P5323 [BJOI2019] Light Ray

When a beam of light hits a layer of glass, a certain proportion of the light will pass through the glass, a certain proportion will be reflected back, and the rest will be absorbed by the glass. Suppose for any $x$, $x \times a_i\%$ units of light will pass through it, and $x \times b_i\%$ will be reflected back. Now there are $n$ layers of glass stacked together. If $1$ unit of light hits the $1$st layer of glass, how many units of light can pass through **all** $n$ layers of glass?
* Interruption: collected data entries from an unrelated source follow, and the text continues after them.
/-- HELLO_RECEIVED (R96, R97): a HELLO of a station whose earlier one is still being processed replaces it. -/
def helloReceived (h : SspHeader) (nonce : Nat) (s : State) : State :=
  if s.tampered then s
  else
    let c := s.sspFormat h 1 (· == 20)
    if !c.2 then c.1
    else
      let n := h.station
      let u : Setup := ⟨n, h.counter, nonce, h.tagOk, s.stnGet n T.SIO_STN.KEY_ID, false⟩
      if s.sio.queue.any (fun v => v.stn == n) then
        { s with sio := { s.sio with queue := s.sio.queue.map (fun v => if v.stn = n then u else v) } }
      else
        let s0 := { s with sio := { s.sio with setups := s.sio.setups.filter (fun v => v.stn != n) } }
        if s0.sio.setups.length < 4 then (s0.startSetup u).startQueued 64
        else if s0.sio.queue.length < 64 then { s0 with sio := { s0.sio with queue := s0.sio.queue ++ [u] } }
        else s0.flag F.SIO_ERR.SETUP_Q

def execHelloReceived (dt : Nat) (h : SspHeader) (nonce : Nat) (s : State) : Host.Outcome State Fault Refusal :=
  .next (helloReceived h nonce (s.elapse dt)).settle

/-- KEY has served a station's K_st, or has failed (R97, R450). -/
def State.sioKeyServed (s : State) (n : Nat) (ok : Bool) : State :=
  match s.sio.setups.find? (fun u => u.stn == n && u.needKey) with
  | none => s
  | some u =>
    let rest := s.sio.setups.filter (fun v => v.stn != n)
    if !ok then ({ s with sio := { s.sio with setups := rest } }.keyMiss n).startQueued 64
    else if !u.tagOk then ({ s with sio := { s.sio with setups := rest } }.helloAuthFail).startQueued 64
    else ({ s with sio := { s.sio with setups := s.sio.setups.map (fun (v : Setup) => if v.stn = n then { v with needKey := false } else v) } }).showBusy

/-- A SESSION that is non-zero and differs from every live one, from a free starting point (R96). -/
def State.pickSession (s : State) : Nat :=
  let live := s.sio.stns.map (fun e => e.2.session)
  ((List.range 4200).map (fun i => (s.free + i) % 2 ^ 32)).find? (fun v => v != 0 && !live.contains v) |>.getD 1

/-- SESSION_SETUP_DONE (R96): N_M and SESSION are picked, K_sess stored, ACCEPT sent, the station enters SETUP; without random bits no ACCEPT is
sent (R458). -/
def sessionSetupDone (n : Nat) (s : State) : State :=
  match s.sio.setups.find? (fun u => u.stn == n && !u.needKey) with
  | none => s
  | some u =>
    let s0 := { s with sio := { s.sio with setups := s.sio.setups.filter (fun v => v.stn != n) } }
    if !s.bit F.KEY_STAT.ENT_OK then s0.startQueued 64
    else
      let sid := s0.pickSession
      let s1 := s0.nextFree
      let lo := s1.free
      let s2 := s1.nextFree
      let nm := lo + 2 ^ 64 * s2.free
      let s3 := s2.nextFree
      let s4 := if s3.stnUp n then (s3.downTransition n).set (F.SW_STAT.CAUSE n) 2 else s3
      let x := s4.stn n
      let s5 := (s4.setStn n { x with session := sid, sess := some (u.keyId, u.nonce, nm), rxCtr := 0, txCtr := 0, rx := [], newest := none,
                                      answered := [], newestSeq := [] }).set (F.SW_SESSION.SESSION n) sid
      let fs := s5.stnGet n T.SIO_STN.FS_MISS
      let s6 := s5.emit (.ssp 2 n 0 0 (2 ^ 63 + u.counter) (leBytes nm 16 ++ leBytes sid 4 ++ leBytes x.period 4 ++ leBytes x.inPh 4 ++
        leBytes (if fs = 0 then 3 else fs) 1 ++ [0, 0, 0]))
      (((s6.stnTo n 2).set (F.SW_STAT.MISS n) 0).placeOut n).startQueued 64

def execSessionSetupDone (dt stn : Nat) (s : State) : Host.Outcome State Fault Refusal := .next (sessionSetupDone stn (s.elapse dt)).settle

/-! ### Cyclic exchange (R101, R103) -/

/-- INPUT_RECEIVED (R101). -/
def inputReceived (h : SspHeader) (img : List Byte) (s : State) : State :=
  let c := s.sspFormat h 3 (fun l => l == s.stnGet h.station T.SIO_STN.IN_LEN && l == img.length)
  if !c.2 then c.1
  else
    let c2 := c.1.sspSession h true
    if !c2.2 then c2.1
    else
      let n := h.station
      let t := h.rxSec * 10 ^ 9 + h.rxNs
      let s1 := ((c2.1.inc (F.SW_RX_CNT.COUNT n)).set (F.SW_RX_SEC.SEC n) (h.rxSec % 2 ^ 32)).set (F.SW_RX_NS.NS n) h.rxNs
      let s2 := s1.setStn n { s1.stn n with rx := (s1.stn n).rx ++ [t] }
      let r : RxImage := ⟨img, h.flags.toNat, h.rxSec, h.rxNs, s.clock.up - (s.now - t) / 4⟩
      if s2.get (F.SW_STAT.STATE n) = 1 then s2.setStn n { s2.stn n with newest := some r }
      else (s2.writeReal n r).hqcStation n img t r.up

def execInputReceived (dt : Nat) (h : SspHeader) (img : List Byte) (s : State) : Host.Outcome State Fault Refusal :=
  .next (inputReceived h img (s.elapse dt)).settle

/-- WATCHDOG_EXPIRY (R103): the miss count has reached the watchdog count. -/
def watchdogExpiry (n : Nat) (s : State) : State :=
  let st := s.get (F.SW_STAT.STATE n)
  if (st = 2 ∨ st = 3) ∧ s.wdCount n ≤ s.get (F.SW_STAT.MISS n) then s.goDown n 1 else s

def execWatchdogExpiry (dt stn : Nat) (s : State) : Host.Outcome State Fault Refusal := .next (watchdogExpiry stn (s.elapse dt)).settle

/-- The check instant a check belongs to: the last C_k at or before now, in ns (R103). -/
def State.checkInstant (s : State) (n : Nat) : Int :=
  let x := s.stn n
  let p : Int := x.period * 1000
  let b : Int := x.inPh * 1000 + x.period * 125
  b + ((s.now : Int) - b) / p * p

/-- WATCHDOG_CHECK (R103, R90, R106). -/
def watchdogCheck (n : Nat) (s : State) : State :=
  if !s.served.contains n then s
  else
    let x := s.stn n
    let p : Int := x.period * 1000
    let ck := s.checkInstant n
    let inThis := x.rx.any (fun t => ck - p < (t : Int) && (t : Int) ≤ ck)
    let inPrev := x.rx.any (fun t => ck - 2 * p < (t : Int) && (t : Int) ≤ ck - p)
    let s1 := s.setStn n { x with rx := x.rx.filter (fun t => ck - p < (t : Int)) }
    let st := s.get (F.SW_STAT.STATE n)
    if (st = 1 ∨ st = 2) ∧ x.session ≠ 0 ∧ inThis ∧ inPrev then s1.stationUp n
    else if st = 2 ∨ st = 3 then
      watchdogExpiry n (s1.set (F.SW_STAT.MISS n) (if inThis then 0 else min 15 (s.get (F.SW_STAT.MISS n) + 1)))
    else if st = 1 then s1.substitute n
    else s1

def execWatchdogCheck (dt stn : Nat) (s : State) : Host.Outcome State Fault Refusal := .next (watchdogCheck stn (s.elapse dt)).settle

/-- CLOSE_RECEIVED (R90). -/
def closeReceived (h : SspHeader) (_reason : Nat) (s : State) : State :=
  let c := s.sspFormat h 7 (· == 1)
  if !c.2 then c.1
  else
    let c2 := c.1.sspSession h false
    if !c2.2 then c2.1 else (c2.1.endSession h.station).goDown h.station 3

def execCloseReceived (dt : Nat) (h : SspHeader) (reason : Nat) (s : State) : Host.Outcome State Fault Refusal :=
  .next (closeReceived h reason (s.elapse dt)).settle

/-- The module closes a session with a reason (R113): CLOSE under K_sess, the station DOWN with cause 4. -/
def State.moduleClose (s : State) (n reason : Nat) : State :=
  if (s.stn n).session = 0 then s
  else ((s.sspSend 7 n 0 (leBytes reason 1)).endSession n).goDown n 4

/-- SIO_CLOSE_WRITE (R113, R5). -/
def sioClose (v : Word) (s : State) : State :=
  let n := v.toNat % 4096
  if s.stnPresent n then s.moduleClose n 2 else s.flag F.SIO_ERR.RANGE

/-! ### Requests (R109, R110, R112) -/

/-- The wire time of an OUTPUT frame at 1 Gbit/s, preamble and interframe gap included, in ns (R102). -/
def State.wireOf (s : State) (port ipv6 outLen : Nat) : Nat :=
  let vlan := if s.bit (F.SIO_PORTn_CFG.VLAN port) then 4 else 0
  8 * (8 + 14 + vlan + (if ipv6 = 1 then 40 else 20) + 8 + 20 + outLen + 16 + 4 + 12)

/-- The wire time of a station's OUTPUT frame. -/
def State.wireNs (s : State) (n : Nat) : Nat := s.wireOf (s.stnGet n T.SIO_STN.PORT) (s.stnGet n T.SIO_STN.IPV6) (s.stnGet n T.SIO_STN.OUT_LEN)

/-- Launch slots (P, OUT_PHASE in µs, wire time in ns) of two stations keep the spacing of R102. -/
def spaced (pa oa wa pb ob wb : Nat) : Bool :=
  let g := Nat.gcd pa pb * 1000
  let d := (((ob : Int) - oa) * 1000 % (g : Int)).toNat
  wa ≤ d && wb ≤ g - d

/-- New timing of a station keeps the spacing against every other station on its port. -/
def State.timingOk (s : State) (n p o : Nat) : Bool :=
  s.served.all (fun m => m == n || s.stnGet m T.SIO_STN.PORT != s.stnGet n T.SIO_STN.PORT ||
    spaced p o (s.wireNs n) (s.stn m).period (s.stn m).outPh (s.wireNs m))

/-- A REQUEST's payload (Table 4.3). -/
def requestBytes (b : SspBody) : List Byte :=
  leBytes b.origin 2 ++ leBytes b.seq 2 ++ leBytes b.cls 1 ++ leBytes b.op 1 ++ leBytes b.index 2 ++ b.data
/-- A RESPONSE's payload. -/
def responseBytes (origin seq status : Nat) (data : List Byte) : List Byte :=
  leBytes origin 2 ++ leBytes seq 2 ++ leBytes status 1 ++ [0, 0, 0] ++ data

/-- Answer a request; no RESPONSE goes to a station in DOWN (Table 4.1). -/
def State.respond (s : State) (n origin seq status : Nat) (data : List Byte) : State :=
  let st := s.get (F.SW_STAT.STATE n)
  if st = 2 ∨ st = 3 then s.sspSend 6 n 0 (responseBytes origin seq status data) else s

/-- SSP_REQUEST_RECEIVED (R109): carried out at most once by the firmware of the active complex, whose STATUS and DATA are given. -/
def sspRequestReceived (h : SspHeader) (b : SspBody) (status : Nat) (data : List Byte) (s : State) : State :=
  let c := s.sspFormat h 5 (fun l => 8 ≤ l && l ≤ 248)
  if !c.2 then c.1
  else
    let c2 := c.1.sspSession h true
    let s1 := c2.1
    if !c2.2 || s1.activeCx.isNone then s1
    else
      let n := h.station
      let x := s1.stn n
      let newest := (x.newestSeq.find? (fun e => e.1 == b.origin && e.2.1 == b.cls)).map (fun e => e.2.2)
      let behind := match newest with
        | some m => (m + 65536 - b.seq % 65536) % 65536
        | none => 65535
      match x.answered.find? (fun e => e.1 == b.origin && e.2.1 == b.cls && e.2.2.1 == b.seq) with
      | some e =>
        if behind < 64 then ((s1.inc (F.SW_DUP.COUNT n))).respond n b.origin b.seq e.2.2.2.1 e.2.2.2.2
        else s1.respond n b.origin b.seq 2 []
      | none =>
        if 64 ≤ behind ∧ behind < 32768 then s1.respond n b.origin b.seq 2 []
        else
          let top := if newest.isNone ∨ 32768 ≤ behind then b.seq % 65536 else newest.getD 0
          let keep := x.answered.filter (fun e => !(e.1 == b.origin && e.2.1 == b.cls && decide (64 ≤ (top + 65536 - e.2.2.1) % 65536)))
          let y := { x with
            answered := keep ++ [(b.origin, b.cls, b.seq, status, data)]
            newestSeq := (b.origin, b.cls, top) :: x.newestSeq.filter (fun e => !(e.1 == b.origin && e.2.1 == b.cls)) }
          (s1.setStn n y).respond n b.origin b.seq status data

def execSspRequestReceived (dt : Nat) (h : SspHeader) (body : SspBody) (status : Nat) (data : List Byte) (s : State) :
    Host.Outcome State Fault Refusal := .next (sspRequestReceived h body status data (s.elapse dt)).settle

/-- SSP_RESPONSE_RECEIVED (R109): delivered to the issuing firmware. -/
def sspResponseReceived (h : SspHeader) (b : SspBody) (s : State) : State :=
  let c := s.sspFormat h 6 (fun l => 8 ≤ l && l ≤ 248)
  if !c.2 then c.1
  else
    let c2 := c.1.sspSession h false
    if !c2.2 then c2.1 else { c2.1 with sio := { c2.1.sio with handed := c2.1.sio.handed ++ [b] } }

def execSspResponseReceived (dt : Nat) (h : SspHeader) (body : SspBody) (s : State) : Host.Outcome State Fault Refusal :=
  .next (sspResponseReceived h body (s.elapse dt)).settle

/-- The set-timing request a body carries (R110): period, IN_PHASE, OUT_PHASE in µs and the instant (s, low 32 bits, and ns). -/
def setTiming? (b : SspBody) : Option (Nat × Nat × Nat × Nat × Nat) :=
  if b.cls = 2 ∧ b.op = 4 ∧ b.index = 0 then
    some (imgNat b.data 0 4, imgNat b.data 4 4, imgNat b.data 16 4, imgNat b.data 8 4, imgNat b.data 12 4)
  else none

/-- SIO sends a REQUEST, and holds the change a set-timing request agrees. -/
def State.sendRequest (s : State) (n : Nat) (b : SspBody) : State :=
  let s1 := s.sspSend 5 n 0 (requestBytes b)
  match setTiming? b with
  | some (p, i, o, sec, ns) => s1.setStn n { s1.stn n with newTiming := some (p, i, o, sec * 10 ^ 9 + ns) }
  | none => s1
The first line contains a positive integer $n$, representing the number of glass layers. The next $n$ lines each contain two non-negative integers $a_i, b_i$, representing the transmittance and reflectance of the $i$-th layer.

Output one line containing one integer, representing the amount of light that passes through all the glass layers modulo $10^9 + 7$. It can be proven that the answer must be a rational number. Let the answer be $a/b$ (where $a$ and $b$ are coprime positive integers). If the value you output is $x$, you need to ensure that $a \equiv bx \space (\text{mod }10^9 + 7)$.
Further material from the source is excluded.